Extracted records
##############################

/-! ### The spec's worked examples -/

/-- Chapter 01, locating a bole: column 4 skips row 0, so logical row 1 is physical row 2 and logical row 7 the spare. -/
def cutP : Package := { upP with repair := { spare := [(4, 0)] }, rt := { stand := 20, px := 5, py := 0 } }
theorem test_locate_bole : cutP.physRow 4 1 = 2 ∧ cutP.physRow 4 7 = 8 ∧ localOf 300 129 = 12 ∧ cutP.boleX 12 = 300 ∧
    cutP.boleY 12 = 129 ∧ halfOf 12 = .east := by decide
/-- Chapter 03, where two addresses land. -/
theorem test_hashes : leafBank 0x00123440 = 23 ∧ leafRow 0x00123440 = 582 ∧ heartSlice 0x1234580 = 3 ∧ heartRow 0x1234580 = 9320 ∧
    regionOf 0 0x41234580 64 = .heart .west 0x1234580 := by decide
/-- Tables 2.6 and 2.7: issue ceiling, base, cap and pool of a Stand alone and of one in an 8 x 4 Grove, in 1/16 token. -/
theorem test_stand_budget :
    ((({ fans := 900, bankCapSet := 256 } : Rootstock).compute 64).issue = 16 * 20400 ∧
      (({ fans := 900, bankCapSet := 256 } : Rootstock).compute 64).base = 16 * 290 ∧
      (({ fans := 900, bankCapSet := 256 } : Rootstock).compute 64).cap = 16 * 16 ∧
      (({ fans := 900, bankCapSet := 256 } : Rootstock).compute 64).pool = 16 * 816) ∧
    ((({ fans := 520, bankCapSet := 256, w := 8, h := 4 } : Rootstock).compute 64).cap = 138 ∧
      (({ fans := 900, bankCapSet := 256, w := 8, h := 4 } : Rootstock).compute 64).base = 4588 ∧
      (({ fans := 900, bankCapSet := 256, w := 8, h := 4 } : Rootstock).compute 64).pool = 0) ∧
    fanWatts 25 = 520 ∧ fanWatts 30 = 710 ∧ fanWatts 35 = 900 := by decide +kernel
/-- Table 2.8: windows n and n + 2, and the award of window n + 2. -/
def tokW (bank award : Nat) : TokenBlk := { bringup := false, base := 4640, cap := 256, bank := bank, award := award }
theorem test_token_books :
    ((tokW 0 0).select 20).step = 0 ∧ ((tokW 256 0).select 20).step = 3 ∧ ((tokW 96 1024).select 20).step = 12 ∧
    (((tokW 0 0).close 7 20 (16 * 250)).1.report.map fun r => (r.bankOut, r.returned, r.request)) = some (256, 384, 1024) ∧
    (((tokW 96 1024).close 9 20 (16 * 336)).1.report.map fun r => (r.bankOut, r.returned)) = some (256, 128) ∧
    poolDivide (16 * 816) ((0, 16 * 64) :: (List.range 11).map fun i => (i + 1, 16 * 80)) =
      (0, 16 * 64) :: (List.range 11).map fun i => (i + 1, 16 * 68 + 5) := by decide +kernel
/-- Chapter 05, one unit in each format. -/
theorem test_sparse_records :
    blockRecord [2, 3, 9, 62] 0xA30 = [0x0C, 2, 0, 0, 0, 0, 0, 0x40, 0x30, 0x0A, 0, 0, 4, 0, 0, 0] ∧
    setBits 0x400000000000020C = [2, 3, 9, 62] ∧ (two4Cols 0x444444444444484D).take 6 = [1, 3, 4, 5, 8, 10] := by decide +kernel
/-- Chapter 06, one route in two glades: the directions and the hops of both legs. -/
theorem test_route : dirOf true 64 5 62 = true ∧ dirOf true 64 60 3 = false ∧ dirOf false 128 5 62 = false ∧
    ringDist 64 true 5 62 = 7 ∧ ringDist 64 false 60 3 = 7 := by decide
/-- Chapter 07, encoding a head header. -/
def hd79 : Head :=
  { ftype := .head, vn := 0, vc := 0, ord := true, poison := false, dx := true, dy := false, op := .write, age := 1, dstX := 62
    dstY := 3, srcX := 5, srcY := 60, tag := 0x123, alive := 7, loc := 0x12000, ecrc := 0 }
theorem test_head_header : hd79.value % 2 ^ 64 = 0x02467805031F22A0 ∧ leBytes 14 hd79.value =
      [0xA0, 0x22, 0x1F, 3, 5, 0x78, 0x46, 2, 7, 0, 0, 0x20, 1, 0] ∧ ({ hd79 with vc := 1 } : Head).value % 256 = 0xB0 ∧
    ({ last := true, vn := 0, vc := 0, poison := false, age := 1, idx := 1 } : Follow).value = 0xA002 := by decide
/-- Chapter 08: the last paced slot of the transfer is cycle 1,582, and 1,583 is skipped. -/
theorem test_paced_slots :
    let x : SEntry := { v := true, inp := 4, out := 1, win := 0, start := 48, len := 1536, slack := 512, stream := 5, pace := 2 }
    x.slotIx 47 = none ∧ x.slotIx 48 = some 0 ∧ x.slotIx 1582 = some 1471 ∧ x.slotIx 1583 = none ∧ x.reserves 2095 = true ∧
    x.reserves 2096 = false := by decide
/-- Chapter 09: Table 9.6's quadrants, and the branches of the packet (+, -) at (4, 5), (4, 3) and (4, 1). -/
def set96 : McSet := { x0 := 0, y0 := 1, lsx := 1, lsy := 1, nx := 4, ny := 3 }
theorem test_multicast_tree :
    let P : Package := { upP with comm := { ni := [(42, ⟨0, 0, 8, 8, 5⟩)] } }
    let e := (one P).env 0
    let h : Head := { hd with op := .mcast, dx := false, dy := true, dstX := 4, dstY := 4, srcX := 2, srcY := 5 }
    P.quads e 42 set96 = [⟨false, false, 4, 0⟩, ⟨false, true, 4, 4⟩, ⟨true, false, 2, 0⟩, ⟨true, true, 2, 4⟩] ∧
    P.branches e 44 3 h set96 = [0, 1] ∧ P.branches e 28 2 h set96 = [4, 0] ∧ P.branches e 12 2 h set96 = [4] ∧ mcCount 256 = 9 := by
  decide
/-- Chapter 09, one sum three ways: 1.0 and three times 2^-8 in BF16. -/
theorem test_bf16_sum :
    let s := fBf16.add
    s 0x3B80 0x3B80 = 0x3C00 ∧ s (s 0x3B80 0x3F80) 0x3C00 = 0x3F81 ∧ s (s 0x3C00 0x3B80) 0x3F80 = 0x3F82 ∧
    narrow 1 ((fFp32.add (fFp32.add (widen 1 0x3B80) (widen 1 0x3F80)) (fFp32.add (widen 1 0x3B80) (widen 1 0x3B80)))) = 0x3F82 := by
  decide +kernel
/-- Chapter 10: the atomic whose result is lost is carried out once; Table 10.8's go-back. -/
theorem test_atomic_and_go_back :
    let d : Dedup := { srcX := 5, srcY := 60, tag := 1, h := 0x100, done := BitVec.allOnes 64, last := 0 }
    ({ h := hd, fs := [], p := [1, 1, 0, 0, 0, 0, 0, 0, 5] } : Req).newValue 0x11 0 = 0x16 ∧
    d.classOf 0x102 = .ahead ∧ d.ordOk 0x102 = false ∧ d.classOf 0x101 = .ahead ∧ d.ordOk 0x101 = true ∧
    (d.carried 0x101 0 0 none).h = 0x101 ∧ (d.carried 0x101 0 0 none).ordOk 0x102 = true ∧
    (d.carried 0x101 0 0 none).classOf 0x101 = .duplicate := by decide +kernel
/-- Table 11.5: every configuration gives the catalogue's check value; R161's and R350's codes as well. -/
def nine : List Nat := [0x31, 0x32, 0x33, 0x34, 0x35, 0x36, 0x37, 0x38, 0x39]
def cvRun (cfg poly init xorout : Nat) : Nat :=
  ((({ cfg := cfg, poly := poly, init := init, xorout := xorout } : Cv).start).feedAll nine).result
theorem test_check_values : cvRun 7 7 0 0 = 0xF4 ∧ cvRun 0x30F 0x8005 0 0 = 0xBB3D ∧ cvRun 15 0x1021 0xFFFF 0 = 0x29B1 ∧
    cvRun 0x31F 0x04C11DB7 0xFFFFFFFF 0xFFFFFFFF = 0xCBF43926 ∧ cvRun 0x31F 0x1EDC6F41 0xFFFFFFFF 0xFFFFFFFF = 0xE3069283 ∧
    cvRun 0x33F 0x42F0E1EBA9EA3693 0xFFFFFFFFFFFFFFFF 0xFFFFFFFFFFFFFFFF = 0x995DC9BBDF1939FA ∧
    crc16 (nine.map (BitVec.ofNat 8)) = 0x29B1 ∧ crc32c (nine.map (BitVec.ofNat 8)) = 0xE3069283 := by decide +kernel
/-- Chapter 11, the alive counter catching a repeat: after one CLOSE the check of 0x5A is 0xEA, no longer 0x81. -/
theorem test_alive_counter :
    let c := ({ cfg := 0x807, poly := 7, init := 0, xorout := 0 } : Cv).start
    let c1 := (c.data 1 0x5A).close.1
    (c.data 1 0x5A).result = 0x81 ∧ c1.alive = 1 ∧ c1.state = 0x15 ∧ (c1.data 1 0x5A).result = 0xEA := by decide +kernel
/-- Chapter 13, a FLAG with DATA 0x2A to inbox 2 of (62, 3). -/
theorem test_flag_eft :
    leBytes 16 ({ kind := 1, inbox := 2, dstX := 62, dstY := 3, srcX := 5, srcY := 60, group := 0, word := 0, rop := 0, fmt := 0
                  dx := true, dy := false, epoch := 0, data := 0x2A } : Eft).value =
      [0x21, 0x3E, 6, 0x0A, 0xF0, 0, 0, 1, 0x2A, 0, 0, 0, 0, 0, 0, 0] := by decide
/-- Table 14.11: HT 25 with HID 1 starts a hold of 200 ns at the next boundary, its copy is ignored, HT 0 ends it, and a
further HT 0 and one for VN3 are counted. Table 14.9: LK_SKID of 511. -/
theorem test_holds :
    let a := ({} : Link).holdIn 0 25 1 1545
    let b := { a with hold := a.hold.upd {} 0 fun h => h.boundary 1551 }
    ((b.hold.get ({} : HoldSt) 0).until_ = some (1551 + 300)) ∧ b.holdIn 0 25 1 1622 = b ∧
    (((b.holdIn 0 0 2 1699).hold.get ({} : HoldSt) 0).until_ = none) ∧ ((b.holdIn 0 0 2 1699).holdIn 0 0 3 1776).cnt.get 0 lkHOLDZERO = 1 ∧
    (b.holdIn 3 25 0 1852).cnt.get 0 lkHOLDBAD = 1 ∧ b.cnt.get 0 lkHOLDRX = 1 := by decide
/-- Chapter 15, posting four copies: the first descriptor's bytes pass R395 for VF 3 of package (1, 1), and TAIL and NTAIL. -/
theorem test_posted_descriptor :
    let d := desc [1, 0, 0, 0, 0xA0, 0, 0, 0, 0, 0, 0, 0x40, 0x10, 0, 0, 0, 0, 0, 0, 0, 8, 8, 0, 0, 0, 0, 0x10]
    let P : Package :=
      { upP with rt := { px := 1, py := 1 }, comm := { ni := [(0, ⟨8, 8, 8, 8, 0x123⟩)], vfGlade := [(3, 0x123)] }, fns := [(3, { noGlade := false })] }
    d.op = 1 ∧ d.x = 8 ∧ d.y = 8 ∧ d.loc = 0 ∧ d.len = 1048576 ∧ d.haddr = 0x1040000000 ∧ P.descCheck 3 1 d = (0, 0) ∧
    (~~~(0x504 : BitVec 32) = 0xFFFFFAFB) := by decide +kernel
/-- Table 16.11: a mismatch at bole 1 raises FN_INT_BOLE and the summary, and one message leaves. -/
theorem test_cause_and_message :
    let F : Func := { fnU with sumEn := 4, boleEn := 2, msix := { enable := true, vmask := false, addr := 0x9000, data := 3 } }
    let P : Package := { upP with comm := { ni := [(1, ⟨0, 0, 8, 8, 5⟩)], vfGlade := [(3, 5)] }, fns := [(3, F)] }
    let Q := P.setBoleLeaf 1 bcMismatch
    Q.intBole 3 = [1] ∧ Q.summary 3 = 4 ∧ (Q.causeSeen 3 1).value = 2 ∧ Q.rt.tlps = [.msix 3 0x9000 3] ∧ (Q.fn 3).arm = false ∧
    (Q.setBoleLeaf 1 bcMismatch).rt.tlps = Q.rt.tlps := by decide +kernel
/-- Table 18.15, staging one bole of a new glade: writes over MCTP by their PF BAR 0 offsets. -/
def stageS (o v : Nat) (post : GenTabs → Bool) : Prop :=
  Answers (.registerWrite 0 .mctp o (leBytes 4 v)) (one upP) fun t => post (t.pkg 0).stag = true
theorem test_stage_glade :
    stageS 0x82180 0x00080008 (fun g => (g.ni.get {} 1).x0 == 8 && (g.ni.get {} 1).y0 == 8) ∧
    stageS 0x82184 0x00080004 (fun g => (g.ni.get {} 1).w == 4 && (g.ni.get {} 1).h == 8) ∧
    stageS 0x23020 0x00060000 (fun g => (g.west.get {} 2).base == 0 && (g.west.get {} 2).size == 6) ∧
    stageS 0x20048 0x456 (fun g => g.vfGlade.get 0 3 == 0x456) ∧
    stageS 0x20130 0x8003 (fun g => g.engMap.get {} 12 == ⟨3, 0, true⟩) :=
  ⟨⟨_, rfl, by decide +kernel⟩, ⟨_, rfl, by decide +kernel⟩, ⟨_, rfl, by decide +kernel⟩, ⟨_, rfl, by decide +kernel⟩,
    ⟨_, rfl, by decide +kernel⟩⟩
theorem test_stage_commit :
    let s := one { upP with tk := { tickNum := 1234000 } }
    Answers (.registerWrite 0 .mctp 0x13104 (leBytes 4 18)) s (fun t => (t.pkg 0).stag.gen = 18) ∧
    Answers (.registerWrite 0 .mctp 0x13110 (leBytes 8 1234567 ++ leBytes 8 18)) s fun t =>
      (t.pkg 0).rt.commitTick = 1234567 ∧ (t.pkg 0).rt.commitGen = 18 ∧ (t.pkg 0).rt.commitAt = some 1234000 :=
  ⟨⟨_, rfl, by decide +kernel⟩, ⟨_, rfl, by decide +kernel⟩⟩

##############################

The answer is the run of lines above from the line containing "(~~~(0x504 : BitVec" through the line containing "let s := one", copied exactly and alone.

    (~~~(0x504 : BitVec 32) = 0xFFFFFAFB) := by decide +kernel
/-- Table 16.11: a mismatch at bole 1 raises FN_INT_BOLE and the summary, and one message leaves. -/
theorem test_cause_and_message :
    let F : Func := { fnU with sumEn := 4, boleEn := 2, msix := { enable := true, vmask := false, addr := 0x9000, data := 3 } }
    let P : Package := { upP with comm := { ni := [(1, ⟨0, 0, 8, 8, 5⟩)], vfGlade := [(3, 5)] }, fns := [(3, F)] }
    let Q := P.setBoleLeaf 1 bcMismatch
    Q.intBole 3 = [1] ∧ Q.summary 3 = 4 ∧ (Q.causeSeen 3 1).value = 2 ∧ Q.rt.tlps = [.msix 3 0x9000 3] ∧ (Q.fn 3).arm = false ∧
    (Q.setBoleLeaf 1 bcMismatch).rt.tlps = Q.rt.tlps := by decide +kernel
/-- Table 18.15, staging one bole of a new glade: writes over MCTP by their PF BAR 0 offsets. -/
def stageS (o v : Nat) (post : GenTabs → Bool) : Prop :=
  Answers (.registerWrite 0 .mctp o (leBytes 4 v)) (one upP) fun t => post (t.pkg 0).stag = true
theorem test_stage_glade :
    stageS 0x82180 0x00080008 (fun g => (g.ni.get {} 1).x0 == 8 && (g.ni.get {} 1).y0 == 8) ∧
    stageS 0x82184 0x00080004 (fun g => (g.ni.get {} 1).w == 4 && (g.ni.get {} 1).h == 8) ∧
    stageS 0x23020 0x00060000 (fun g => (g.west.get {} 2).base == 0 && (g.west.get {} 2).size == 6) ∧
    stageS 0x20048 0x456 (fun g => g.vfGlade.get 0 3 == 0x456) ∧
    stageS 0x20130 0x8003 (fun g => g.engMap.get {} 12 == ⟨3, 0, true⟩) :=
  ⟨⟨_, rfl, by decide +kernel⟩, ⟨_, rfl, by decide +kernel⟩, ⟨_, rfl, by decide +kernel⟩, ⟨_, rfl, by decide +kernel⟩,
    ⟨_, rfl, by decide +kernel⟩⟩
theorem test_stage_commit :
    let s := one { upP with tk := { tickNum := 1234000 } }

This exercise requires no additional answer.